Mission & Educational Creed
Mission Statement
The Institute for Christian Studies is an interdisciplinary graduate school where:
the gospel's message of renewal shapes our pursuit of wisdom;
scholars focus on the intersection of reformational philosophy and contemporary scholarship and society.
Educational Creed
The following Educational Creed is part of the Basis Statement created by the Association for the Advancement of Christian Scholarship (AACS) in the late 1950s. As such, it is part of ICS's bylaws and serves as a confessional statement for ICS.

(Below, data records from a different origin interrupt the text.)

-- ==== Sys2Proof/Machine/Ops.lean ====
section
/-! DEFINITION. Events, host records and the lichen record (R532 to R538, R583 to R588), saving and restoring across resets
(R595), and DRAM bytes. -/
namespace Sys2Proof.Machine

/-! ### Stamps -/

/-- The time field of an entry or record on a die (R532). -/
def Chip.stamp (c : Chip) (e : Nat) : Nat := if c.skyValid then c.skyNs e else c.keeper

/-- The flags of an entry or record on a die (R532). -/
def Chip.stampFlags (c : Chip) (e : Nat) : Nat := c.skyValid.toNat + 2 * e

/-- The system address with its valid bit (R532). -/
def Chip.sysAddr (c : Chip) : Nat := c.rd F.chain_sys_addr + 2 ^ 15 * c.rd F.chain_addr_valid

/-- The die whose ring takes an entry of a path: the path's die, or the serving die at package level (R534). -/
def Chip.pathDie (c : Chip) (path : Nat) : Nat := if 4 ≤ path / 2 ^ 13 then c.servingDie else path / 2 ^ 12 % 2

/-! ### Host route (R585 to R588) -/

/-- Session `s` receives no EVENT packet while frozen (R588). -/
def Chip.sessionFrozen (c : Chip) (s : Nat) : Bool := c.rdb (F.use_frozen s)

/-- The records after a number among those kept. -/
def recordsAfter (kept : List HostRec) (n : Nat) : List HostRec := kept.filter fun r => n < r.seq

/-- Records cut into packets of at most 127 (R586). -/
def packets (s : Nat) : Nat → List HostRec → List Out
  | 0, _ => []
  | _, [] => []
  | n + 1, rs => .eventPacket s (rs.take 127) :: packets s n (rs.drop 127)

/-- Sends to the subscribed session `s` + 1 the records after `start`: one gap record in the place of those no longer kept, then the kept ones
(R587). -/
def Chip.sendRecords (c : Chip) (s : Nat) (sub : SubSt) (start : Nat) : Chip :=
  let kept := c.ev.kept
  let last := c.rd F.evSeq_seq - 1
  let oldest := (kept.head?.map (·.seq)).getD (last + 1)
  let gap : List Out := if start + 1 < oldest then [.gapRecord (s + 1) (oldest - 1) (start + 1) (oldest - 1 - start)] else []
  let out := gap ++ packets (s + 1) kept.length (recordsAfter kept start)
  let sub' : SubSt := { sub with sentTo := last, since := c.now }
  if out = [] then c
  else { c with sent := c.sent ++ out, ev := { c.ev with subs := tabSet c.ev.subs s (some sub') } }

/-- Sends a new record to every subscribed session that is not frozen (R587, R588). -/
def Chip.sendAll (c : Chip) : Chip :=
  c.ev.subs.foldl (fun c e => match e.2 with
    | some sub => if c.sessionFrozen e.1 then c else c.sendRecords e.1 sub sub.sentTo
    | none => c) c

/-- Makes one host record and sends it (R585 to R587). -/
def Chip.hostRecord (c : Chip) (i path : Nat) (data : List Nat) (suppressed : Nat) : Chip :=
  let seq := c.rd F.evSeq_seq
  let e := c.pathDie path
  let r : HostRec := ⟨seq, c.stamp e, c.sysAddr, path, i, c.stampFlags e, c.rd (F.evCnt_count i), suppressed, data⟩
  let kept := c.ev.kept ++ [r]
  let c := { c with ev := { c.ev with
    kept := kept.drop (kept.length - 4096)
    folds := tabSet c.ev.folds i ⟨some c.now, 0, path, data⟩ } }
  (c.wr F.evSeq_seq (seq + 1)).sendAll

/-- The end of the interval in which one event sends one record (R585). -/
def Chip.gapEnd (c : Chip) (last : Nat) : Nat := last + c.rd F.evCtrl_gap_us * 1000

/-- The host route of a raise: a record, or a fold into the next one while the interval of the last record runs (R14, R585). -/
def Chip.hostRoute (c : Chip) (i path : Nat) (data : List Nat) : Chip :=
  let f : FoldSt := tabGet c.ev.folds i
  match f.lastAt with
  | some t =>
    if c.now < c.gapEnd t then
      { c with ev := { c.ev with folds := tabSet c.ev.folds i { f with folded := f.folded + 1, path := path, data := data } } }
    else c.hostRecord i path data f.folded
  | none => c.hostRecord i path data 0

/-- Counts a raise and acts on every route but the lichen record (R583). -/
def Chip.raiseCore (c : Chip) (i path : Nat) (data : List Nat) : Chip :=
  let c := c.bump (F.evCnt_count i)
  if c.rdb (F.evCfg_en i) then
    let c := c.wr (F.evCfg_latch i) 1
    if c.rdb (F.evCfg_host i) then c.hostRoute i path (padTo 32 data) else c
  else c

/-- The raise writes a lichen entry (R583, R585). -/
def Chip.lichenRouted (c : Chip) (i : Nat) : Bool := c.rdb (F.evCfg_en i) && c.rdb (F.evCfg_lichen i)

/-! ### Lichen record (R532 to R538) -/

def Chip.ring (c : Chip) (e : Nat) : List LichenEntry := if e = 0 then c.lichen.ring0 else c.lichen.ring1

def Chip.setRing (c : Chip) (e : Nat) (l : List LichenEntry) : Chip :=
  { c with lichen := if e = 0 then { c.lichen with ring0 := l } else { c.lichen with ring1 := l } }

def Chip.frozenRecord (c : Chip) : Bool := c.rdb F.lichenCtrl_frozen

/-- One entry less stored while the record is frozen (R537). -/
def Chip.dropEntry (c : Chip) (e : Nat) : Chip := c.bump (F.lichenCnt_dropped e)

/-- Whether an entry is stamped before the freeze instant, in the base in which it is stamped (R537). -/
def beforeFreeze (sky : Option Nat) (keeper : Nat) (x : LichenEntry) : Bool :=
  if x.flags.testBit 0 then
    match sky with
    | some f => decide (x.time < f)
    | none => true
  else decide (x.time < keeper)

/-- The place of an entry among those of its cycle: ascending level path, then code; containment entries of one die follow in ascending master number,
their first byte of data (R500, R534). -/
def LichenEntry.place (x : LichenEntry) : Nat :=
  (x.path * 2 ^ 16 + x.code) * 2 ^ 8 + if x.code = 453 ∨ x.code = 485 then x.data.headD 0 else 0

/-- Whether an entry of a die's ring carries the stamp that die gives at this instant: the entries of one cycle. -/
def Chip.thisCycle (c : Chip) (e : Nat) (x : LichenEntry) : Bool := x.time == c.stamp e && x.flags == c.stampFlags e

/-- The entries at the end of a die's ring that are of this cycle and come after a place in its order (R534). -/
def Chip.laterEntries (c : Chip) (e place : Nat) : List LichenEntry :=
  ((c.ring e).reverse.takeWhile fun y => c.thisCycle e y && decide (place < y.place)).reverse

/-- Puts an entry into a die's ring at its place among those of its cycle; seq runs on through the ring, and the oldest entry goes when the ring is
full (R532, R534). The power-failure entry is the last one (R541). -/
def Chip.storeEntry (c : Chip) (e : Nat) (x : LichenEntry) : Chip :=
  let later := if x.code = 0x0400 then [] else c.laterEntries e x.place
  let seq := c.rd (F.lichenCnt_seq e)
  let first := (later.head?.map LichenEntry.seq).getD seq
  let ring := (c.ring e).take ((c.ring e).length - later.length) ++
    { x with seq := first } :: later.map fun y => { y with seq := (y.seq + 1) % 2 ^ 32 }
  (c.setRing e (ring.drop (ring.length - 32768))).wr (F.lichenCnt_seq e) (seq + 1)

/-- A ring of which only some entries stay: those that go are counted in dropped, and seq runs on from the entries that stay (R535, R537). -/
def Chip.keepEntries (c : Chip) (e : Nat) (keep : List LichenEntry) : Chip :=
  let gone := (c.ring e).length - keep.length
  ((c.setRing e keep).wr (F.lichenCnt_seq e) (c.rd (F.lichenCnt_seq e) + 2 ^ 32 - gone)).bump (F.lichenCnt_dropped e) gone

/-- An entry is the trigger: of the entries of its cycle, on either die, those that follow it are not stored (R536). -/
def Chip.cutAfter (c : Chip) (x : LichenEntry) : Chip :=
  let cut (c : Chip) (e : Nat) : Chip := c.keepEntries e ((c.ring e).take ((c.ring e).length - (c.laterEntries e x.place).length))
  let c := cut (cut c 0) 1
  { c with lichen := { c.lichen with trigger := some x } }

/-- A cluster's trace freezes at this instant, unless it is frozen (R259). -/
def Chip.freezeTrace (c : Chip) (d : Nat) : Chip :=
  if c.rdb (F.traceCtrl_frozen d) then c else { c.wr (F.traceCtrl_frozen d) 1 with traceAt := tabSet c.traceAt d c.now }

/-- Every cluster's trace freezes (R259, R537). -/
def Chip.freezeTraces (c : Chip) : Chip := (List.range 24).foldl Chip.freezeTrace c

/-- Freezes the record: the instant in both bases, and for a launch, a register write or a die fault the entries stamped at or
after it are removed and counted (R536, R537). The record-frozen event is raised while the record is frozen. -/
def Chip.freezeRecord (c : Chip) (trigger : Nat) (sky : Option Nat) (keeper : Nat) : Chip :=
  if c.frozenRecord then c
  else
    let cut (c : Chip) (e : Nat) : Chip := c.keepEntries e ((c.ring e).filter (beforeFreeze sky keeper))
    let c := if trigger = 2 then c else cut (cut c 0) 1
    let c := (((c.wr F.lichenCtrl_frozen 1).wrb F.lichenCtrl_f_sky sky.isSome).wr F.lichenFreeze_f (sky.getD keeper)).freezeTraces
    let routed := c.lichenRouted 549
    let c := c.raiseCore 549 packagePath (beBytes 8 (sky.getD keeper) ++ [trigger])
    if routed then c.dropEntry c.servingDie else c

/-- Whether a code matches an enabled trigger (R536). -/
def Chip.triggers (c : Chip) (code : Nat) : Bool :=
  (List.range 8).any fun i => c.rdb (F.lichenTrig_en i) && c.rd (F.lichenTrig_event i) == code

/-- Whether an entry is of the cycle of the entry that froze the record and precedes it: it is kept (R536). -/
def Chip.precedesTrigger (c : Chip) (x : LichenEntry) : Bool :=
  match c.lichen.trigger with
  | some t => c.thisCycle (c.pathDie t.path) t && decide (x.place < t.place)
  | none => false

/-- Writes an entry, or counts it while the record is frozen; after a power failure nothing is recorded (R533 to R538, R541). -/
def Chip.lichenWrite (c : Chip) (code path : Nat) (data : List Nat) : Chip :=
  let e := c.pathDie path
  let x : LichenEntry := ⟨c.stamp e, 0, c.sysAddr, path, code, c.stampFlags e, padTo 32 data⟩
  if c.lichen.stopped then c
  else if c.frozenRecord then
    if c.precedesTrigger x then (if c.triggers code then (c.storeEntry e x).cutAfter x else c.storeEntry e x) else c.dropEntry e
  else
    let c := c.storeEntry e x
    if c.triggers code then
      (c.cutAfter x).freezeRecord 2 (if c.skyValid then some x.time else none) (if c.skyValid then c.keeper else x.time)
    else c

/-- Releases a frozen record: the rearmed entry is written, its event raised, recording resumes (R538). -/
def Chip.rearmRecord (c : Chip) (session : Nat) : Chip :=
  if c.frozenRecord then
    let f := c.rd F.lichenFreeze_f
    let c := ((c.wr F.lichenCtrl_frozen 0).wr F.lichenCtrl_f_sky 0).wr F.lichenFreeze_f 0
    let c := { c with lichen := { c.lichen with trigger := none } }
    let c := c.lichenWrite 0x0407 packagePath (beBytes 2 session ++ beBytes 8 f)
    let routed := c.lichenRouted 550
    let c := c.raiseCore 550 packagePath []
    if routed then c.lichenWrite 550 packagePath [] else c
  else c

/-- Raises an event: it is counted, and when enabled latched and routed; a reserved identifier is never raised (R583, R589). -/
def Chip.raise (c : Chip) (i path : Nat) (data : List Nat) : Chip :=
  if eventDefined i then
    let routed := c.lichenRouted i
    let c := c.raiseCore i path data
    if routed then c.lichenWrite i path data else c
  else c

/-- A cluster event (R590), its path naming the cluster or a sub-block. -/
def Chip.raiseClu (c : Chip) (d k slot : Nat) (data : List Nat) : Chip := c.raise (16 * d + k) (clusterPath d slot) data

/-- A unit's event in its cluster's block (R33, R590). -/
def Chip.raiseUnit (c : Chip) (u k : Nat) (data : List Nat) : Chip := c.raise (16 * (u / 4) + k) (unitPath u) data

/-- A region event (R591). -/
def Chip.raiseRgn (c : Chip) (r k : Nat) (data : List Nat) : Chip := c.raise (384 + 16 * r + k) (regionPath r) data

/-- A die event (R592). -/
def Chip.raiseDie (c : Chip) (e k : Nat) (data : List Nat) : Chip := c.raise (448 + 32 * e + k) (diePath e) data

/-- A package event (R593). -/
def Chip.raisePkg (c : Chip) (k : Nat) (data : List Nat) : Chip := c.raise (512 + k) packagePath data

/-- The 64 bytes of a lichen entry (R532). -/
def lichenBytes (x : LichenEntry) : List Nat :=
  let b := beBytes 8 x.time ++ beBytes 4 x.seq ++ beBytes 2 x.sysAddr ++ beBytes 2 x.path ++ beBytes 2 x.code ++ [x.flags] ++
    List.replicate 5 0 ++ padTo 32 x.data
  b ++ beBytes 8 (crc64 b)

/-! ### Spin-up places (R30 to R32) -/

/-- The waiting starts of a region are admitted in rotating priority while places are free (R31, R32, R34). -/
def Chip.spinupFree (c : Chip) (r : Nat) : Bool := c.rd (F.spinup_spinup_active r) < c.rd (F.spinup_spinup_max r)

/-! ### DRAM bytes (R368, R369) -/

/-- The byte an unlisted address reads as: power-up writes zeros to every usable block (R509). -/
def dramDefault : BitVec 8 := 0

/-- Whether an address lies in one of the two usable ranges of 7 GiB (R369). -/
def dramMapped (a : Nat) : Bool :=
  decide (a < 7 * 2 ^ 30) || (decide (0x200000000 ≤ a) && decide (a < 0x200000000 + 7 * 2 ^ 30))

/-- The byte at an address. -/
def memRead : List Host.Cell → Nat → BitVec 8
  | [], _ => dramDefault
  | (k, v) :: t, a => if a = k then v else memRead t a

/-- Lists a byte, keeping the addresses rising. -/
def memInsert : List Host.Cell → Nat → BitVec 8 → List Host.Cell
  | [], a, v => [(a, v)]
  | (k, w) :: t, a, v =>
    if a < k then (a, v) :: (k, w) :: t
    else if a = k then (a, v) :: t
    else (k, w) :: memInsert t a v

/-- Writes a byte: the value an unlisted address reads as is not listed; outside the usable ranges nothing is written (R369). -/
def memWrite (m : List Host.Cell) (a : Nat) (v : BitVec 8) : List Host.Cell :=
  if dramMapped a then
    if v = dramDefault then m.filter fun e => e.1 != a else memInsert m a v
  else m

/-- Reads bytes from rising addresses. -/
def memReads (m : List Host.Cell) (a n : Nat) : List Nat := (List.range n).map fun i => (memRead m (a + i)).toNat

/-- Writes bytes at rising addresses. -/
def memWrites (m : List Host.Cell) : Nat → List Nat → List Host.Cell
  | _, [] => m
  | a, b :: bs => memWrites (memWrite m a (BitVec.ofNat 8 b)) (a + 1) bs

/-- The canonical form of the DRAM: addresses strictly rising, mapped, and no byte equal to what an unlisted address reads as. -/
def memWf (m : List Host.Cell) : Bool :=
  decide ((m.map (·.1)).Pairwise (· < ·)) && m.all fun e => dramMapped e.1 && e.2 != dramDefault

end Sys2Proof.Machine
end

Believing that Scripture reveals certain basic principles intensely relevant to education, we confess:
Life: that human life in its entirety is religion. Consequently, scholarly study unfolds itself as service either of the one true God or of an idol.
Scripture: that Scripture, the Word of God written, in instructing us of God, ourselves, and the structure of creation, is that integral and active divine Word or Power by which God, through the Spirit, attaches us to and enlightens us in the Truth, which is Christ.
Christ: that the Christ of the Scriptures, the Word of God incarnate, is the Redeemer and Renewer of our life in its entirety and therefore also of our theoretical thought.
Reality: that the essence or heart of all created reality is the covenantal communion of human beings with God in Christ.
Knowledge: that true knowledge is made possible by true religion and arises from the knowing activity of the human heart enlightened through the Word of God by the Holy Spirit. Thus religion plays its decisive ordering role in the understanding of our everyday experience and our theoretical pursuits.
Scholarship:
that the diligent pursuit of theoretical thought in a community of scholars is essential to the obedient and thankful response of God's people to the cultural mandate. The task of the scholar is to give a scientific account of the structure of creation and thereby promote a more effective ordering of the everyday experience of the entire community.
that because of God's gracious preservation of creation after the fall, those who reject the Word of God as the ordering principle of life provide many valuable insights into the common structure of reality; nevertheless, the central religious antithesis of direction in life remains. We therefore reject the possibility of the synthesis of scripturally-directed thought with any other system of thought.